Only one of the three officers involved in the case still works for the Austin Police Department. Christopher Gray got his job back after serving a 70-day suspension. Officer Joel Follmer was fired, and Brad Heilman resigned.
Yet for Ramon Hernandez, his family and attorneys, the case was never over. They have waited nearly three years for this civil trial. Video from a dashboard camera showed Ramon Hernandez as he was handcuffed, with his face in an ant bed, and shocked with a Taser 11 times. He was also kicked and punched more than a dozen times.
"I forgive them for what they did in my heart, and with my faith, we all make mistakes, we're all human," Hernandez said.

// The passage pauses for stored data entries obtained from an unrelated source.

/-- Submit the kept passes of the codewords that are not good, each alone or as their sums (R139); a codeword with none stays as it
is. R123's test is made of a codeword that is formed, and is not made again here. -/
def State.submitKept (s : State) (b : BayNo) (i : Nat) (e : Entry) (alone : Bool) : State :=
  (List.range 36).foldl (fun (t : State) k =>
    match e.cw k with
    | .good _ => t
    | .converged _ _ => t
    | _ => (keptInputs alone (e.kept.toList.getD k [])).foldl (fun (u : State) p => u.enqueue b i k p.1 p.2) t) s

/-- An entry waits for disc pass `n` of the step it has reached: in the retry queue, or at step 8 for the slow visit (R140, R242). -/
def State.awaitPass (s : State) (b : BayNo) (i k n : Nat) : State :=
  let s1 := s.onEntry b i (fun x => { x with ladder := k, stage := .pass n, frames := 0 })
  if h : i < 128 then s1.onSeq b (fun q =>
    if k = 8 then { q with slow := q.slow ++ [⟨i, h⟩] } else { q with retry := q.retry ++ [⟨i, h⟩] })
  else s1

/-- A cluster leaves the ladder unrecovered (R138, R140). -/
def State.ladderEnds (s : State) (b : BayNo) (i k : Nat) (e : Entry) : State :=
  (s.raiseBay b .readUnrecovered [.u8 k, .u8 e.missing]).finishEntry b i (if e.metaFail then 0x51 else 0x24)

/-- The ladder goes on from step `k` (R139): to the next step permitted, or to its end. -/
def State.ladderNext (s : State) (b : BayNo) (i k : Nat) (e : Entry) : State :=
  let n := s.nextStep b k
  if !s.stepAllowed b n then s.ladderEnds b i k e
  else if 0 < stepPasses n then s.awaitPass b i n 0
  else (s.onEntry b i (fun x => { x with ladder := n, stage := if n = 1 then .alone else .summed 0 })).submitKept b i e (decide (n = 1))

/-- The decodes of a step's pass `n` have ended (R139, R140): the outer code runs. A complete cluster is recovered, with the
pass's offsets named for step 7; else the step's next pass follows, or the next step. DESIGN CHOICE (log entry 97): in a
step of several passes the outer code runs after each, and the step ends at the first that completes the cluster. -/
def State.ladderJudge (s : State) (b : BayNo) (i n : Nat) : State :=
  let s1 := s.runOuter b i
  match lookupKey s1.bays[b].dec.entries i with
  | none => s1
  | some x =>
    let k := x.ladder
    let step := fun (t : State) => (t.raiseBay b .ladderStep [.u32 x.addr.toNat, .u8 k]).onEntry b i (fun y => { y with stage := .idle })
    if x.complete then
      let o := passOffsets k n
      ((step s1).raiseBay b .ladderRecovered (if k = 7 then [.u8 k, .s16 o.1, .s16 o.2] else [.u8 k])).clusterDone b i x
    else if n + 1 < stepPasses k then s1.awaitPass b i k (n + 1)
    else (step s1).ladderNext b i k x

/-- An entry is no longer queued for a disc pass. -/
def Seq.passTaken (q : Seq) (i : Nat) : Seq :=
  { q with retry := q.retry.filter (fun x => !decide (x.val = i)), slow := q.slow.filter (fun x => !decide (x.val = i)) }

/-- LADDER_STEP (R139, R140): a cluster in the ladder goes on: into its next step, from the decodes of a disc pass alone to those of
the sums, and from a step's last decode to the outer code, EV_LADDER_STEP and what follows. It waits while a disc pass or
decodes are outstanding. -/
def execLadderStep (b : BayNo) (entry : Fin 128) (s : State) : Res :=
  if !s.dspRuns then .next s else
  match lookupKey s.bays[b].dec.entries entry.val with
  | none => .next s
  | some e =>
    if e.cls ≠ .retry then .next s else
    match e.stage with
    | .idle => .next (s.ladderNext b entry.val e.ladder e)
    | .pass n =>
      if e.frames = 384 ∧ e.decided = true then
        .next (((s.onSeq b (fun q => q.passTaken entry.val)).onEntry b entry.val (fun x => { x with stage := .summed n })).submitKept
          b entry.val e false)
      else .next s
    | .alone => if e.decided then .next (s.ladderJudge b entry.val 0) else .next s
    | .summed n => if e.decided then .next (s.ladderJudge b entry.val n) else .next s

/-! ### Updraft (R143) -/

/-- UPDRAFT_START (R143): after a demand stride read with no further demand queued, or on a Prefetch, a mounted bay reads on from
there up to its depth, in the modes that allow class 6 work (R245), while its Ballast owner is above its minimum. -/
def execUpdraftStart (b : BayNo) (s : State) : Res :=
  let t := s.bays[b]
  match t.dec.updraftFrom with
  | none => .next s
  | some (a, depth) =>
    if t.mounted && t.seq.unmounting.isNone && t.seq.demand.isEmpty && t.wp.jobs.isEmpty && t.wp.run.isNone && s.sys.mode.serving
        && decide (s.bn b Param.decUpdEnable = 1 ∧ 0 < depth) && !s.atMinimum 2 (bayOwner b)
        && !(t.dec.entries.any (fun e => decide (e.2.cls = .demand ∧ e.2.frames < 384))) then
      .next (s.onDec b (fun d =>
        { d with updraft := some { next := a, left := min depth (4032 + userClusters - posOfAddr a) }, updraftFrom := none }))
    else .next s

Yet as he sat with his attorneys Friday, Hernandez said he still wants justice to hold them responsible for their actions.

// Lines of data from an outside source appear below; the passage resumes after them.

/-- VOLUME_STATE (R397, R260): a change of a volume the peer owns, of a slot, or of one of the peer's bays. A Move Disc that
waits for the peer's bay to be LOADING starts. -/
def execVolumeState (m : VolStateMsg) (s : State) : Res :=
  if s.pair.link ≠ .up then .next s else
  match m with
  | .volume vid slot dur remap ro fmt ranges =>
    match s.vol? vid with
    | some v =>
      if v.ownPeer then
        let w : Volume := { v with slot := BitVec.ofNat 16 slot, durability := dur, remap := remap, readOnly := ro,
                                   formatted := fmt, ranges := ranges, known := true }
        .next (({ s with vols := putVol s.vols w }).saveVols)
      else .next s
    | none =>
      let w : Volume :=
        { vid := vid, slot := BitVec.ofNat 16 slot, durability := dur, remap := remap, formatted := fmt, readOnly := ro,
          unclean := false, ownPeer := true, location := BitVec.ofNat 16 slot, ranges := ranges, known := true, ordinal := 0 }
      .next (({ s with vols := putVol s.vols w }).saveVols)
  | .location code st =>
    match locPeerBay code with
    | some n =>
      if st ≠ .empty ∧ s.bays[n].seq.st = BaySt.empty then .next (s.setBaySt n .loading 0) else .next s
    | none =>
    if code.toNat < 0x400 then .next (s.onHnd (fun h => { h with locs := insertKey h.locs code.toNat st })) else .next s
  | .bay n st =>
    let s1 := s.onPair (fun q => { q with peerBays := q.peerBays.set n.val (some st) n.isLt })
    match s1.hnd.move with
    | some mv =>
      if mv.awaitPeer ∧ st = .loading ∧ locPeerBay mv.dst = some n then
        let s2 := s1.onHnd (fun h => { h with move := some { mv with awaitPeer := false } })
        if s2.nextHome.isSome then .next s2.runStep else .next (s2.toStep (if mv.src.toNat = 0x500 then 5 else 1))
      else .next s1
    | none => .next s1

/-! ### Forwarding (R399) -/

/-- A location code as the other device of the pair names the place (Table 10.2). -/
def swapBay (c : BitVec 16) : BitVec 16 :=
  if 0x400 ≤ c.toNat ∧ c.toNat < 0x408 then c + 8 else if 0x408 ≤ c.toNat ∧ c.toNat < 0x410 then c - 8 else c

/-- A Move Disc of C2 that the peer executed has ended (R399): the disc lies where it was to go, or a bay that waits without
one returns to EMPTY. -/
def State.sentEnded (s : State) (status : Byte) : State :=
  match s.hnd.sent with
  | none => s
  | some (src, dst) =>
    let s1 := s.onHnd (fun h => { h with sent := none })
    let slot := match locBay src with
      | some b => match s1.bays[b].seq.disc with | some d => d.slot | none => 0xFFFF
      | none => src
    let s2 := if status.toNat ≤ 1 then
        let s3 := { s1 with vols := s1.vols.map (fun (v : Volume) => if v.slot = slot then { v with location := dst } else v) }
        match locBay dst with
        | some b => s3.onSeq b (fun q => { q with disc := some (s3.discFrom slot), tray := true })
        | none => s3
      else match locBay dst with
        | some b => if s1.bays[b].seq.st = .loading ∧ s1.bays[b].seq.tray = false then s1.setBaySt b .empty 3 else s1
        | none => s1
    s2.orderEnded src dst status

/-- FORWARDED_COMMAND (R399): a command the peer forwards for a volume this device owns is executed here, or a Move Disc when
this device holds the handler. -/
def execForwardedCommand (f : ForwardCmd) (s : State) : Res :=
  let id : CmdId := { f.id with peer := true }
  let answer := fun (t : State) (st : Byte) =>
    t.send 0x22 [b2n (decide (id.port = 1)), id.queue.val, id.cid.toNat, st.toNat, 0]
  if s.pair.link ≠ .up || !(s.inPair) then .next s
  else if f.opcode = 0x40 then
    if s.hnd.own then
      match s.beginMove (swapBay (BitVec.ofNat 16 f.lba)) (swapBay (BitVec.ofNat 16 f.count)) (bitAt f.flags 0) none (some id) with
      | (s1, some st) => .next (answer s1 st)
      | (s1, none) => .next s1
    else .next (answer s 0x43)
  else match s.vol? f.vid with
    | none => .next (answer s 0x13)
    | some v =>
      if v.ownPeer then .next (answer s 0x26) else
      let n := s.sys.fetched
      let c : Cmd :=
        { id := id, order := n, opcode := f.opcode, flags := f.flags, vid := f.vid, lba := f.lba, count := f.count, addr := 0,
          len := 0, spec := 0, exts := [], eligible := false, started := false, dropped := false, wait := .none, code := v.durability,
          data := f.data, retried := false, done := [], cover := [], written := 0, replaced := 0 }
      let s1 := s.onSys (fun y => { y with fetched := n + 1 })
      .next { s1 with cmds := s1.cmds ++ [{ c with eligible := s1.noHazard c }] }

/-- FORWARDED_COMPLETION (R399): the receiving port posts the completion that the owner returns; a forwarded Move Disc answers
its mailbox request. -/
def execForwardedCompletion (c : CmdId) (status : Byte) (result : BitVec 64) (sectors : List (Nat × SectorData)) (s : State) :
    Res :=
  if s.pair.link ≠ .up then .next s else
  match s.cmd? c with
  | some x =>
    if x.wait = .forwarded then .next ((s.giveData c sectors).complete c status result) else .next s
  | none =>
    if c.cid = 0xFFFF ∧ s.hnd.sent.isSome then .next (s.sentEnded status) else
    match s.ports[c.port].mbx.run with
    | some r =>
      if r.wait = .moveDisc ∧ s.hnd.move.isNone ∧ r.tag = c.cid then .next (s.answerRun c.port status) else .next s
    | none => .next s

/-! ### Resync, join and return (R401, R405 to R409) -/

/-- TETHER_RESYNC_END (R401, R407, R408): the peer has committed every cluster that had no mirror; the latch clears and
EV_TETHER_RESTORED is raised. A device that awaited settlement serves as PAIRED. -/
def execTetherResyncEnd (s : State) : Res :=
  if s.pair.resync ≠ some .tether || !s.tetherLive then .next s else
  let s1 := (s.onPair (fun q => { q with degraded := false, resync := none, unmirrored := [], awaiting := false })).raiseDev
    .tetherRestored
  if s.pair.awaiting && decide (s.sys.mode = .standalone) then .next ((s1.setMode .paired).markValid) else .next s1

/-- PAIR_RESYNC_PROGRESS (R405): every 10 s of a resync, EV_PAIR_RESYNC gives the bytes sent. -/
def execPairResyncProgress (s : State) : Res :=
  if s.pair.resync = some .join ∨ s.pair.resync = some .rejoin then .next (s.raiseDev .pairResync [.u64 s.pair.resyncBytes])
  else .next s

/-- JOIN_RESYNC_END (R405): both write role words with a sequence one above the higher, ownership of the handler passes to the
first member, and both enter PAIRED. On the device that was asked, this row is its acceptance too (log entry 38). -/
def execJoinResyncEnd (peerSequence : BitVec 24) (s : State) : Res :=
  let asked := s.pair.resync.isNone && decide (s.dp Param.pairAcceptJoin = 1) && !s.pair.awaiting
    && !s.inPair
  if s.sys.mode ≠ .standalone || !s.tetherLive || !(decide (s.pair.resync = some .join) || asked) then .next s else
  let role := memberRole Config.identity s.pair.peerIdentity
  let s1 := s.onPair (fun q => { q with resync := none, unmirrored := [], mirrorOut := [] })
  let s2 := s1.setPairRole { role := role, peer := s.pair.peerIdentity, seq := seqAbove s.pair.role.seq peerSequence }
  let s3 := (s2.tellRole.setMode .paired).raiseDev .pairJoined
  let s4 := if role = 2 then s3.releaseWithPeerOk else s3
  match s4.runPort (fun w => decide (w = .join)) with
  | some p => .next (s4.respondRun p 0x00)
  | none => .next s4

/-- REJOIN (R407): a returning device settles with its peer: it rejoins a survivor with a higher sequence, unbinds what a peer
that left the pair serves, resyncs with a peer that did not take over, and otherwise stays as it is. -/
def execRejoin (r : RejoinPeer) (s : State) : Res :=
  if !s.pair.awaiting || s.sys.mode ≠ .standalone || !s.tetherLive then .next s else
  let given := (s.runPort (fun w => decide (w = .join))).isSome
  let theirs := fun (v : VolId) => r.volumes.contains v
  if r.mode = .pairedDegraded ∧ s.pair.role.seq.toNat < r.sequence.toNat then
    if s.dp Param.pairAutoRejoin = 1 ∨ given then
      let s1 := s.discardData theirs
      let s2 := { s1 with vols := s1.vols.map (fun (v : Volume) => if theirs v.vid then { v with ownPeer := true } else v) }
      let s3 := (s2.saveVols).onPair (fun q => { q with resync := some .rejoin, resyncBytes := 0, peerSeq := r.sequence })
      .next (s3.sendClusters s3.ownClusters)
    else .next s
  else if r.mode = .standalone ∧ r.hasRecord = false then
    .next (((s.discardData theirs).unbind theirs).endPair)
  else if r.mode = .paired ∧ r.sequence = s.pair.role.seq then .next s.startTetherResync
  else .next s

"Civil rights trials define what is acceptable in our community," said Amber Vazquez Bode, attorney for Hernandez. "They're here to draw the line in the sand and say this is what we accept from our police officers, and this is what we don't."
After his acquittal in 2006 on official oppression charges, Gray spoke out for the first time.
"We're sworn to protect the citizens of Austin, and that's what we did," Gray said in April 2006. "I have no regrets. Faced with the same situation, I would do what I have to all over again."
From the beginning, the officers said the real story is what cannot be seen on the tape: Hernandez was resisting arrest and trying to grab one of their guns.
"When this case went to trial the first time, there were a lot of smoke and mirrors created the perception that Ramon was a danger that he never really was," said Tim Flocos, attorney for Hernandez. "Their over-aggressive behavior once he was handcuffed and once he was under control, is what's at issue here."
A jury will decide if the officers violated Hernandez's civil rights.
Phone calls made Friday to the attorney for Heilman, Gray and Follner were not returned.